⬤ The European Union spent €4.607 trillion on social protection benefits in 2023, according to fresh data from Eurostat. The spending includes both cash payments and in-kind support distributed across member states, covering essential areas like healthcare, family assistance, unemployment benefits and housing support. The figures show how different EU and EFTA countries structure their welfare spending.
⬤ Cash benefits remain the dominant form of social support across most of Europe. Italy leads with 76.4% of its social protection budget going to cash payments, while Greece follows closely at 75.9%. Poland, Romania, Portugal and Latvia also dedicate over two-thirds of their welfare budgets to direct cash transfers.

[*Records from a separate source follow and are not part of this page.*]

/-- The same of the companion core. -/
theorem LogicDie.eccSeen_comp {c : Ctx} (h : CleanFetch c) (x : LogicDie) (m a n : Nat) (companion : Bool) :
    (x.eccSeen c.die c.fetch.kind m a n companion).comp = x.comp := by
  rcases h with h | h <;> simp [LogicDie.eccSeen, h]

/-- Fetching a line spends cycles and changes nothing else of the fold task's core. -/
theorem LogicDie.fetchLine_core (x : LogicDie) (d : Ch) (a : Nat) :
    (x.fetchLine d a).core = { x.core with cycles := (x.fetchLine d a).core.cycles } := by
  unfold LogicDie.fetchLine
  split <;> rfl

/-- Issuing an instruction changes nothing of the fold task's core but its cycles (R117). -/
theorem LogicDie.issued_core {c : Ctx} (h : CleanFetch c) (x : LogicDie) (srcs dst : List (Fin 32)) :
    (x.issued c srcs dst).core = { x.core with cycles := (x.issued c srcs dst).core.cycles } := by
  have hf : (x.fetched c).core = { x.core with cycles := (x.fetched c).core.cycles } := by
    simpa only [LogicDie.fetched, eccSeen_core h] using x.fetchLine_core c.die x.core.pc
  simp only [LogicDie.issued, LogicDie.count_core, LogicDie.await]
  rw [hf]

/-- The companion core as it issues an instruction is the woken one (R104, R413). -/
theorem LogicDie.compIssued_comp {c : Ctx} (h : CleanFetch c) (x : LogicDie) :
    (x.compIssued c).comp = x.woken.comp := by
  simp only [LogicDie.compIssued, LogicDie.count_comp, eccSeen_comp h]

@[simp] theorem LogicDie.woken_comp_w (x : LogicDie) : x.woken.comp.w = x.comp.w := rfl
@[simp] theorem LogicDie.woken_comp_pc (x : LogicDie) : x.woken.comp.pc = x.comp.pc := rfl

/-! ### An instruction that completes with an access error (R81) -/

/-- The fold task executes an instruction that is an access error. -/
theorem LogicDie.runFold_denied {x z : LogicDie} {c : Ctx} {role : Role} {srcs dst : List (Fin 32)} {n : LogicDie → Nat}
    {bad : LogicDie → Bool} {body : LogicDie → Op} {a : Nat} (hr : x.foldRuns = true) (hb : x.core.cycles < x.budget)
    (hp : x.region x.core.pc = .code) (hf : c.fetch.kind ≠ .lasting) (hi : bad x = false) (hc : role ≠ .compOnly)
    (hz : body (x.issued c srcs dst) = .denied z a) :
    x.runFold c role srcs dst n bad body =
      (z.accessError c.die .foldTask a).retire c.die (x.issued c srcs dst).core.pc ((x.issued c srcs dst).core.pc + 4)
        (n (x.issued c srcs dst)) := by
  simp [LogicDie.runFold, hr, Nat.not_le.mpr hb, foldFetch_none hp hf, hi, hc, hz]

/-- The companion core executes an instruction that is an access error. -/
theorem LogicDie.runComp_denied {x z : LogicDie} {c : Ctx} {role : Role} {bad : LogicDie → Bool} {st : Bool}
    {body : LogicDie → Op} {a : Nat} (hr : x.compRuns = true) (hp : x.region x.comp.pc = .compCode)
    (hf : c.fetch.kind ≠ .lasting) (hi : bad (x.compIssued c) = false) (hc : role ≠ .foldOnly)
    (hz : body (x.compIssued c) = .denied z a) :
    x.runComp c role bad st body = { z.accessError c.die .companion a with comp :=
      { (z.accessError c.die .companion a).comp with pc := ((x.compIssued c).comp.pc + 4) % 2 ^ 64 } } := by
  simp [LogicDie.runComp, hr, compFetch_none hp hf, hi, hc, hz]

end Sys2Proof.Machine

namespace Sys2Proof.Claims

open Sys2Proof.Machine

/-! ### The executing role at an instruction -/

section
variable {c : Ctx} {s : State} (i : Instr)

theorem companion_of_foldReady (h : FoldReady c s) : c.companion = false := by
  obtain ⟨-, hcomp, -⟩ := h
  exact hcomp

theorem companion_of_compReady (h : CompReady c s) : c.companion = true := by
  obtain ⟨-, hcomp, -⟩ := h
  exact hcomp

/-- In the fold task the die at issue is the one in which the instruction has waited for its operands. -/
theorem atIssue_of_foldReady (h : FoldReady c s) :
    atIssue c s i = (here c s).issued c (operands i).1 (operands i).2 := by
  simp [atIssue, companion_of_foldReady h]

/-- On the companion core it is the one in which the core has woken. -/
theorem atIssue_of_compReady (h : CompReady c s) : atIssue c s i = (here c s).compIssued c := by
  simp [atIssue, companion_of_compReady h]

/-- Issuing an instruction changes no register of the fold task. -/
theorem atIssue_w_of_foldReady (h : FoldReady c s) (r : Fin 32) : (atIssue c s i).w false r = (here c s).w false r := by
  rw [atIssue_of_foldReady i h]
  obtain ⟨-, -, hclean, -⟩ := h
  simp only [LogicDie.w, Bool.false_eq_true, if_false]
  rw [LogicDie.issued_core hclean]

/-- Issuing an instruction leaves the fold task's program counter. -/
theorem atIssue_pc_of_foldReady (h : FoldReady c s) : (atIssue c s i).core.pc = (here c s).core.pc := by
  rw [atIssue_of_foldReady i h]
  obtain ⟨-, -, hclean, -⟩ := h
  rw [LogicDie.issued_core hclean]

/-- Issuing an instruction changes no register of the companion core. -/
theorem atIssue_w_of_compReady (h : CompReady c s) (r : Fin 32) : (atIssue c s i).w true r = (here c s).w true r := by
  rw [atIssue_of_compReady i h]
  obtain ⟨-, -, hclean, -⟩ := h
  simp only [LogicDie.w, if_true]
  rw [LogicDie.compIssued_comp hclean, LogicDie.woken_comp_w]

/-- Issuing an instruction leaves the companion core's program counter. -/
theorem atIssue_pc_of_compReady (h : CompReady c s) : (atIssue c s i).comp.pc = (here c s).comp.pc := by
  rw [atIssue_of_compReady i h]
  obtain ⟨-, -, hclean, -⟩ := h
  rw [LogicDie.compIssued_comp hclean, LogicDie.woken_comp_pc]

/-- The cycles of a form, as the model and as the statements write them. -/
theorem cyc_eq_onDie (la lb : Nat) : cyc c.die la lb = onDie c la lb := by
  unfold cyc onDie
  cases c.die <;> rfl

variable {i}
variable {role : Role} {srcs dst : List (Fin 32)} {n : LogicDie → Nat} {bad : LogicDie → Bool} {st : Bool}
  {body : LogicDie → Op} {a : Nat}

/-- The fold task's instruction runs on the die of its core. -/
theorem runInstr_of_foldReady (h : FoldReady c s) :
    runInstr c role srcs dst n bad st body s =
      .next (s.setDie c.die ((here c s).runFold c role srcs dst n bad body)) := by
  obtain ⟨hhost, hcomp, -⟩ := h
  simp [runInstr_die hhost, State.modDie, here, hcomp]

/-- The companion core's instruction runs on the die of its core. -/
theorem runInstr_of_compReady (h : CompReady c s) :
    runInstr c role srcs dst n bad st body s = .next (s.setDie c.die ((here c s).runComp c role bad st body)) := by
  obtain ⟨hhost, hcomp, -⟩ := h
  simp [runInstr_die hhost, State.modDie, here, hcomp]

/-- An instruction of the fold task that is an access error is discarded but for that error, and the task moves on (R81). -/
theorem foldDoes_of_denied (h : FoldReady c s)
    (hexec : exec i s = runInstr c role srcs dst n bad st body s) (hops : operands i = (srcs, dst))
    (hi : bad (here c s) = false) (hc : role ≠ .compOnly)
    (hz : body (atIssue c s i) = .denied (atIssue c s i) a) :
    FoldDoes c s i (n (atIssue c s i)) (fun x => x.accessError c.die .foldTask a) := by
  have hpc := atIssue_pc_of_foldReady i h
  unfold FoldDoes
  rw [hexec, runInstr_of_foldReady h]
  rw [atIssue_of_foldReady i h, hops] at hz hpc ⊢
  obtain ⟨-, -, hclean, hruns, hbudget, hregion⟩ := h
  rw [LogicDie.runFold_denied hruns hbudget hregion (fetch_ne_lasting hclean) hi hc hz, hpc]

/-- The same of an instruction of the companion core. -/
theorem compDoes_of_denied (h : CompReady c s) (hexec : exec i s = runInstr c role srcs dst n bad st body s)
    (hi : bad (atIssue c s i) = false) (hc : role ≠ .foldOnly)
    (hz : body (atIssue c s i) = .denied (atIssue c s i) a) :
    CompDoes c s i (fun x => x.accessError c.die .companion a) := by
  have hpc := atIssue_pc_of_compReady i h
  unfold CompDoes
  rw [hexec, runInstr_of_compReady h]
  rw [atIssue_of_compReady i h] at hi hz hpc ⊢
  obtain ⟨-, -, hclean, hruns, hregion⟩ := h
  rw [LogicDie.runComp_denied hruns hregion (fetch_ne_lasting hclean) hi hc hz, hpc]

This pattern reflects traditional welfare models built around direct income support for citizens.
⬤ Sweden and Ireland stand out with a different approach, showing the highest shares of in-kind benefits at 48.4% and 47.3% respectively. Instead of cash payments, these countries focus more on delivering public services directly—things like healthcare, social care and housing assistance. Denmark, Finland and the Netherlands follow a similar model with substantial in-kind programs. The data also reveals differences between means-tested and universal programs, showing how countries target their social support differently.
⬤ These spending patterns matter because they reflect each country's policy priorities, demographic realities and welfare philosophies. Whether a nation leans toward cash payments or public services affects everything from social outcomes to budget planning and how well support systems handle crises. The 2023 figures provide a clear picture of how EU countries are adjusting their social protection systems while facing economic pressures and changing social needs.